Saturday, June 27, 2009

When Infomercials help the world

Readers... I love infomercials, we know this. I don't share all of the infomercials I watch and know and love....but occasionally, I have to bring a product to your attention. You're going to be so glad I did. At about 3:47 this morning I saw an infomercial that changed me. I rewound it over and over and over again and it never grew old. Please watch the clip below.

No, this isn't a joke. This is an actual product that is sold online. I was so intrigued by this product that I went to their website. It did not disappoint!
They offer a step by step instruction guide, with photos of how to use the Uro Club...

Step 1: Unscrew the UroClub’s triple seal, leak proof cap.

Step 2: Clip the privacy towel to the UroClub and your belt or waist band.

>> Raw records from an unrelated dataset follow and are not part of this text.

/-- A record enters the device log, or is dropped where no segment qualifies; none when an access fails (R455). -/
def State.dlogWrite (s : State) (d : DeviceLog) (r : Record) : Option State :=
  let fresh : Segment := { sealed := false, maxSev := 0, count := 0, firstSeq := r.seq, lastSeq := r.seq, used := 64 }
  let cur : Option (Nat × Segment) := d.filling.bind fun k => (d.segs.find k).map fun g => (k, g)
  let next (s : State) (d : DeviceLog) : Option State :=
    match d.choose r.sev with
    | some k => s.fillSegment d k fresh r
    | none => some ((s.setDlog (some d)).logDropped r.sev)
  match cur with
  | some (k, g) =>
    if g.used + r.bytes.length ≤ segSize then s.fillSegment d k g r
    else (s.sealSegment d k g).bind fun (s, d) => next s d
  | none => next s d

/-! ## Staging (R452, R453) -/

/-- Bytes of the staging buffer. -/
def stageSize : Nat := 0x20_0000

/-- Flood mode begins above 1.5 MiB of undrained records and ends below 1 MiB. -/
def State.floodCheck (s : State) : State :=
  let n := ((s.loupe.staging.filter fun r => !r.drained).map fun r => r.bytes.length).sum
  { s with loupe := { s.loupe with flood := if 0x18_0000 < n then true else if n < 0x10_0000 then false else s.loupe.flood } }

/-- The device log takes records. -/
def Loupe.draining (x : Loupe) : Bool := x.dlog.isSome && !x.dlogErr

/-- The staged records after a change to each (R453). -/
def State.restage (s : State) (g : Record → Record) : State :=
  { s with loupe := { s.loupe with staging := s.loupe.staging.map g } }

/-- A staged record drains (R454 to R458): to the log of its instance and to the device log, each once. -/
def State.drainRecord (s : State) (r : Record) : State :=
  let s := if r.copied then s else s.toIlog r
  let (s, done) : State × Bool :=
    if r.drained || !s.loupe.draining then (s, r.drained)
    else match s.loupe.dlog with
      | none => (s, false)
      | some d => match d.frozen with
        | some f => (s.setDlog (some { d with frozen := some (f.count r.sev) }), true)
        | none => match s.dlogWrite d r with
          | some t => (t, true)
          | none => (({ s with loupe := { s.loupe with dlogErr := true } }).raise blkLOG 0xC103 none 2 d.addr, false)
  (s.restage fun x => if x.seq = r.seq then { x with drained := done, copied := true } else x).floodCheck

/-- The oldest staged record that has somewhere to go. -/
def Loupe.nextDrain (x : Loupe) : Option Record := x.staging.find? fun r => !r.copied || (x.draining && !r.drained)

/-- LOG_DRAIN (R454 to R457): the oldest staged record drains to the device log and to its instance log. -/
def execLogDrain (s : State) : Res := .next (match s.loupe.nextDrain with | some r => s.drainRecord r | none => s)

/-- Drains records until none has anywhere to go. -/
def State.drainAll (s : State) : Nat → State
  | 0 => s
  | n + 1 => match s.loupe.nextDrain with
    | some r => State.drainAll (s.drainRecord r) n
    | none => s

/-- The ring overwrites its oldest records; an undrained one is lost to the device log (R453). -/
def State.evictStaged (s : State) : Nat → State
  | 0 => s
  | n + 1 =>
    if (s.loupe.staging.map fun r => r.bytes.length).sum ≤ stageSize then s
    else match s.loupe.staging with
      | [] => s
      | r :: t =>
        let s := if r.copied then s else s.toIlog r
        let s : State := { s with loupe := { s.loupe with staging := t } }
        let s := if r.drained then s
          else
            let s := s.logDropped r.sev
            { s with loupe := { s.loupe with lost := match s.loupe.lost with | some (a, _) => some (a, r.seq) | none => some (r.seq, r.seq) } }
        State.evictStaged s n

/-- A record of severity CRITICAL or ALARM makes a flush due (R460). -/
def State.flushFor (s : State) (sev : Nat) : State :=
  if sev < 5 ∨ s.loupe.flushDue.isSome then s
  else
    let at_ := match s.loupe.lastFlush with
      | some t => if s.now < t + 10_000_000_000 then t + 10_000_000_000 else s.now
      | none => s.now
    { s with loupe := { s.loupe with flushDue := some at_ } }

/-- A fault entry notes the SEQ of its FAULT record (R474). -/
def State.noteFault (s : State) (e : Event) (seq : Nat) : State :=
  if e.code ≠ 0xD009 then s
  else { s with faults := { s.faults with table := s.faults.table.map fun (k, x) =>
    (k, if x.code = e.p0 ∧ x.object = e.p1 then
      { x with firstSeq := match x.firstSeq with | some q => some q | none => some seq, lastSeq := seq } else x) } }

/-- In fall-back a record goes to the ring of 256 (R462): a free slot, else the oldest slot of severity at or below its own. -/
def State.stageFallback (s : State) (e : Event) : State :=
  let r : Record := { seq := s.loupe.seq, ev := e, fixed := true, drained := true, copied := true, inFlash := false }
  let c := s.loupe.fbRing.filter fun x => decide (x.2.sev ≤ r.sev)
  let slot := match s.loupe.fbRing.free 256 with
    | some k => some k
    | none => (c.map fun x => x.2.seq).min?.bind fun m => (c.find? fun x => x.2.seq = m).map (·.1)
  let s : State := { s with loupe := { s.loupe with seq := s.loupe.seq + 1 } }
  match slot with
  | some k => { s with loupe := { s.loupe with fbRing := s.loupe.fbRing.put k r, fbLast := k } }
  | none => s.logDropped r.sev

/-- An event becomes a staged record (R451 to R453). -/
def State.stageEvent (s : State) (e : Event) : State :=
  let seq := s.loupe.seq
  let s := (s.noteFault e seq).flushFor (severityOf e.code)
  if s.loupe.fallback then s.stageFallback e
  else
    let r : Record := { seq, ev := e, fixed := s.loupe.flood, drained := false, copied := e.inst.isNone, inFlash := false }
    let s : State := { s with loupe := { s.loupe with staging := s.loupe.staging ++ [r], seq := seq + 1 } }
    let s := (s.evictStaged s.loupe.staging.length).floodCheck
    match s.loupe.lost with
    | some (a, b) =>
      if e.code = 0xC104 then s else ({ s with loupe := { s.loupe with lost := none } }).raise blkLOG 0xC104 none a b
    | none => s

/-- The freeze of a log: 0 to 63 an instance's, 0xFF the device log's. -/
def Loupe.freezeOf (x : Loupe) (target : Nat) : Option Freeze :=
  if target = 0xFF then x.dlog.bind (·.frozen) else (x.ilogs.find target).bind (·.frozen)

/-- Sets the freeze of a log. -/
def State.setFreeze (s : State) (target : Nat) (f : Option Freeze) : State :=
  if target = 0xFF then s.setDlog (s.loupe.dlog.map fun d => { d with frozen := f })
  else match s.loupe.ilogs.find target with
    | some l => { s with loupe := { s.loupe with ilogs := s.loupe.ilogs.put target { l with frozen := f } } }
    | none => s

/-- FREEZE_END is taken (R458): what was staged before it is counted against the freeze, and the log resumes with it. A log that
is gone has none. -/
def State.stageThaw (s : State) (e : Event) : State :=
  let s := s.drainAll (s.loupe.staging.length + 1)
  match s.loupe.freezeOf e.p0 with
  | none => s
  | some f =>
    let b := (List.range 6).flatMap (fun k => leBytes 4 (f.counts.getD k 0)) ++ leBytes 8 f.seq
    (s.setFreeze e.p0 none).stageEvent { e with p0 := leNat (b.take 8), p1 := leNat (slice b 8 8), extra := b.drop 16 }

/-- The arbiter takes from the queue of a block (R452): its OVERFLOW record first, else its oldest event. -/
def State.takeFrom (s : State) (b : Nat) : State :=
  let q := s.inQueue b
  let s : State := { s with loupe := { s.loupe with rr := (b + 1) % 16 } }
  let put (s : State) (q : InQueue) : State := { s with loupe := { s.loupe with queues := s.loupe.queues.put b q } }
  if q.pending ≠ 0 then
    (put s { q with pending := 0 }).stageEvent { code := 0xC100, inst := none, p0 := b, p1 := q.pending, extra := [] }
  else match q.events with
    | [] => s
    | e :: t =>
      let s := put s { q with events := t }
      if e.code = 0xC102 then s.stageThaw e else s.stageEvent e

/-- The next block in round robin with something to take. -/
def State.nextBlock (s : State) : Option Nat :=
  ((List.range 16).map fun k => (s.loupe.rr + k) % 16).find? fun b => !(s.inQueue b).events.isEmpty || (s.inQueue b).pending ≠ 0

/-- EVENT_STAGE (R452): the arbiter takes one event. -/
def execEventStage (s : State) : Res := .next (match s.nextBlock with | some b => s.takeFrom b | none => s)

/-- The arbiter takes every event that waits. -/
def State.stageAll (s : State) : Nat → State
  | 0 => s
  | n + 1 => match s.nextBlock with
    | some b => State.stageAll (s.takeFrom b) n
    | none => s

/-- TIME_MARK (R451): the mark of every MARK_MS. -/
def execTimeMark (s : State) : Res :=
  .next <|
    if s.boot.phase ≠ .running then s
    else
      let s := (s.reach (s.loupe.lastMark + 1_000_000 * s.loupe.markMs)).timeMark
      { s with loupe := { s.loupe with lastMark := s.now } }

/-! ## Flash (R459 to R461) -/

/-- A byte of the boot flash. -/
def Boot.flashGet (x : Boot) (a : Nat) : Byte := ~~~(Memory.get x.flash a)
/-- Bytes of the boot flash. -/
def Boot.flashRead (x : Boot) (a n : Nat) : List Byte := (Memory.read x.flash a n).map fun b => ~~~b
/-- Erases a range of the boot flash. -/
def Boot.flashErase (x : Boot) (a n : Nat) : Boot := { x with flash := Memory.erase (fun k => decide (a ≤ k ∧ k < a + n)) x.flash }
/-- Writes bytes in the boot flash. -/
def Boot.flashWrite (x : Boot) (a : Nat) (bs : List Byte) : Boot := { x with flash := Memory.write x.flash a (bs.map fun b => ~~~b) }

/-- Start of the log region, bytes of a flash segment, and segments of the region. -/
def logRegion : Nat := 0x800_0000
def flashSegSize : Nat := 0x10_0000
def Boot.flashSegs (x : Boot) : Nat := (x.flashSize - logRegion) / flashSegSize

/-- The newest records whose bytes fit in a flash segment, oldest first. -/
def newestFit : List Record → Nat → List Record → List Record
  | [], _, acc => acc
  | r :: t, room, acc => if r.bytes.length ≤ room then newestFit t (room - r.bytes.length) (r :: acc) else acc

/-- What a flush writes: the records, or in fall-back the ring (R459, R462). -/
def Loupe.toFlush (x : Loupe) : List Record :=
  if x.fallback then x.fbRing.map (·.2)
  else newestFit (x.staging.filter fun r => !r.inFlash).reverse (flashSegSize - 64) []

/-- A flash segment of records: its header with the CRC, then the records. -/
def flashSegment (reason epoch first last : Nat) (bs : List Byte) : List Byte :=
  let h (crc : Nat) : List Byte :=
    [0x46, 0x58, 0x44, 0x4C, 0x4F, 0x47, 0x46, 0x4C] ++ leBytes 1 reason ++ zeros 3 ++ leBytes 4 epoch ++ leBytes 8 first ++
    leBytes 8 last ++ leBytes 4 bs.length ++ leBytes 4 crc ++ zeros 24
  h (crc32c (h 0 ++ bs)) ++ bs

/-- A flush (R459, R460): the segment is written and the next one erased, or a failed write is recorded and that segment passed
over. Answers the first and last SEQ written. -/
def State.flush (s : State) (reason : Nat) (ok : Bool) : State × Option (Nat × Nat) :=
  let rs := s.loupe.toFlush
  match (rs.map (·.seq)).min?, (rs.map (·.seq)).max? with
  | some first, some last =>
    let k := s.loupe.flashSeg
    let n := max 1 s.boot.flashSegs
    let a := logRegion + k * flashSegSize
    let next := (k + 1) % n
    let s : State := { s with loupe := { s.loupe with flashSeg := next, flashErr := !ok } }
    if !ok then (s.raise blkLOG 0xB003 none k 0, none)
    else
      let bs := rs.flatMap Record.bytes
      let b := (s.boot.flashErase a flashSegSize).flashWrite a (flashSegment reason s.boot.epoch first last bs)
      let s := s.restage fun r => if rs.any (fun x => x.seq = r.seq) then { r with inFlash := true } else r
      ({ s with boot := b.flashErase (logRegion + next * flashSegSize) flashSegSize }, some (first, last))
  | _, _ => (s, none)

/-- FLASH_FLUSH (R460, R461): the flush of PFW_N, or one that a severe record made due. -/
def execFlashFlush (ok : Bool) (s : State) : Res :=
  .next <|
    if s.loupe.flushPfw then (({ s with loupe := { s.loupe with flushPfw := false } }).flush 2 ok).1
    else match s.loupe.flushDue with
      | none => s
      | some t =>
        let s := s.reach t
        (({ s with loupe := { s.loupe with flushDue := none, lastFlush := some s.now } }).flush 1 ok).1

Step 3: Discreetly relieve yourself and then get back into the game! Is it me or does this look like he's doing something far worse than urinating??? I don't think there is anything "discreet" about it.
And who is the inventor? Who do we have to thank for this product? Well, he's a Urologist who took the time to write an intro and post a picture of himself...
This may sound like a joke, but it’s not. I am a Board Certified Urologist, practicing in Florida, a place where Golf is played year round. Every day I hear these same complaints from my patients because they suffer from urinary frequency (a condition that can begin in men, as early as their mid 30’s). Even if you don’t have this problem, let’s face it, there are not too many bathrooms on the golf course.These are the very patients that inspired me to create the UroClub™. A camouflaged portable urinal, designed to be discrete, sanitary and create an air of privacy! It looks like an ordinary golf club and comes equipped with a unique removable golf towel clipped to the shaft that functions as a privacy shield!Imagine, giving the appearance of taking a practice swing, while both privately and confidentially, you are able to relieve yourself without any embarrassment! This can be accomplished easily while standing by the golf cart, as well. Have the confidence to drink whatever you wish during your game and not worry if you’ll make it to the clubhouse in time!
Thank you Doctor. Thank you so much. I love that I live in America....where every dream has a chance.


Bryan said...

Thanks for sharing this Lisa! This seems to be a very helpful and needed product. Unfortunately I won't be buying this product. Looks like it was made for the "average" man. I of course am not average. The towel is simply way too short. I need privacy.

Lonna said...

WEll, I peed reading this blog, what am I, a female suppose to do? Where is my relief? How sexist can you get Doctor!
Lisa, perhaps this is the next big thing and we can be the ground floor!